As expected, 0bama has nominated one of his narcissist “enablers”, the Republican Chuck Hagel, as Secretary of Defense.
Hagel, while a Vietnam veteran, is not exactly known as a bright light on the defense firnament, and cleaves to some truly dangerous foreign policy notions, notably his softness concerning Iran in particular and islamofascism in general. That in itself should have Americans worried.
A number of Jewish organizations have raised concerns about Hagel being a cold fish about Israel at best, and harboring antisemitic prejudices at worst.In response, some of the usual D party ‘court Jews’ have started spinning that what appears black is really white, while a number of the usual suspects have been claiming the usual canard that ‘Jewish voters do not care about US interests, but only about Israel’. More about this in a moment.

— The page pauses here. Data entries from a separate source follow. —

/-- A firing with the values of its segments, and its result's sideband. -/
structure Fire where
  tag : Nat
  lo : Nat
  hi : Nat
  l : Token
  r : Token
  p : Token
  out : Token                              -- span, tag, context, flags of the result (R75)
  deriving DecidableEq, Repr, Inhabited

/-- What a firing does: it waits (R175), or it is taken, with what it puts out. -/
inductive Eff
  | park (s : State)
  | done (s : State) (outs : List (Nat × HeldOut))

/-- The value of a chosen segment (R69, R70, R160). -/
def segTok (ty : Ty) (lo hi : Nat) (g : Seg) : Token :=
  match g.val with
  | .real t => t
  | .hold t => t
  | .interp p n => interpToken ty lo hi p n
  | .empty => {}

/-- The type that an operand field is read in: the E-word's, and VCVT's source type. A matrix slot's p has no element. -/
def operandTy (i : Instr) (h : Hdr) : Ty :=
  match i with
  | .vcvt _ => h.stype
  | .tclr t | .tcvt t | .ttrn t | .tfill t => t.ty
  | .mma m | .mmab m | .mmaw m => m.ty
  | i =>
    match i.ew? with
    | some e => e.ty
    | none => .f32

/-- The firing of a choice. Fields that take no token read a constant register, or nothing. -/
def SlotEnv.fire (e : SlotEnv) (ctx tag : Nat) (c : Choice) : Fire :=
  let ty := operandTy e.instr e.hdr
  let k := e.conf.constTok e.hdr.kreg
  let at' (f : Fld) (code : Nat) : Token :=
    match c.segs.find? fun x => x.1 == f with
    | some (_, g) => segTok ty c.lo c.hi g
    | none => if e.hdr.csel == code && !(f == .p && e.instr.hasParam) then k else {}
  let l := at' .l 1
  let r := at' .r 2
  let p := at' .p 3
  let toks := c.segs.map fun (_, g) => segTok ty c.lo c.hi g
  { tag := tag, lo := c.lo, hi := c.hi, l := l, r := r, p := p
    out :=
      { lo := c.lo, hi := c.hi, tag := tag, ctx := ctx, exc := toks.any (·.exc), sat := toks.any (·.sat) } }

/-- Error-flagged segments of a firing; a tile token's error flag does not count as one (R143). -/
def SlotEnv.errSegs (e : SlotEnv) (ty : Ty) (c : Choice) : List Token :=
  (c.segs.filter fun (f, _) => !(e.instr.isMatrix && f != .p)).filterMap fun (_, g) =>
    let t := segTok ty c.lo c.hi g
    if t.err then some t else none

/-- Whether the gate of the slot lets the firing through: a predicate token's value, or lane 0 of a constant (R142). -/
def SlotEnv.gateOpen (e : SlotEnv) (fi : Fire) : Bool :=
  if e.instr.readsP then true
  else if e.nets.contains .p then fi.p.payload.toNat % 2 == 1
  else if constGate e.instr e.hdr then
    let k := e.conf.constTok e.hdr.kreg
    k.valid.getLsbD 0 && laneAt k.payload 0 != 0
  else true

But it is actually peculiar that 0bama would support a candidate with so much ballast unless he stood for what 0bama himself stands for. This becomes even more intriguing once you consider that Hagel has major baggage from a left-lib point of view as well: not only has he made a number of statements about homosexuality that would immediately get you ostracized in such circles, but he was actually instrumental in scuttling US adoption of the Kyoto protocol — which is the lib-left equivalent of not only having slaughtered a sacred cow but having first cooked it alive in its mother’s milk.
Back to the voting canard. I will shock you by saying the truth is not as bad: it is worse. And in fact, there is nothing Jewish about it. Allow me to explain.
Half a lifetime’s experience in a stereotypical New Class profession, and interaction with a great many Jewish (and non-Jewish) academics, lawyers, government bureaucrats, people in the “helping” professions, and journoscribblers has convinced me of one thing: members of the New Class tend to vote the short-term interest of the New Class, regardless of whether they are nominally Jewish, Episcopalian, or Buddhist. If you are a govenment bureaucrat, you are likely to vote for the party that stands for an ever bigger and more bloated government — even if this in the long run will bankrupt everybody including you. If you are a university professor or administrator, you will tend to vote not only for those promising more goverment funding of higher education and research but also for an administration that encourages everybody to go to college whether they belong there or not and whether there is any demand for more degrees in precious snowflake studies. (There is still robust demand in the STEM fields but, as they demand not only IQs well above average but actual work that increasingly fewer “native” students are willing to put in, their benches are increasingly populated by first-generation immigrants.
And if you are a tort lawyer or regulatory compliance officer: need I say more? Or somebody who makes their living off “bilingual education”?
From that perspective, the only thing “typically Jewish” about that voting pattern flows from the fact that a disproportionately high percentage of American Jews works in typical “New Class” professions. Many members of the New Class tend to project their own class desires and sensibilities onto others to such a degree that they may indeed believe that policies that further their narrow sectorial interests and prestige are actually in the best interests of the country. Others simply suffer from such a collective superiority complex that they believe they, as a class, are ipso facto entitled to substitute their superior wisdom as the ‘educated elite’ (in fact, more a credentialed gentry) for individual policy preferences of the rest of us. Yet others, the more cynical ones, may actually realize they are killing off the host in the long term, but persist anyway as they perceive the system to be in pre-collapse mode. (I was told this is a well-known phenomenon in game theory that people in such situations ‘catch what they can while they can’.)
The gods of the copybook headings, however, eventually request their due, if not sooner then later. That which cannot go on forever, won’t.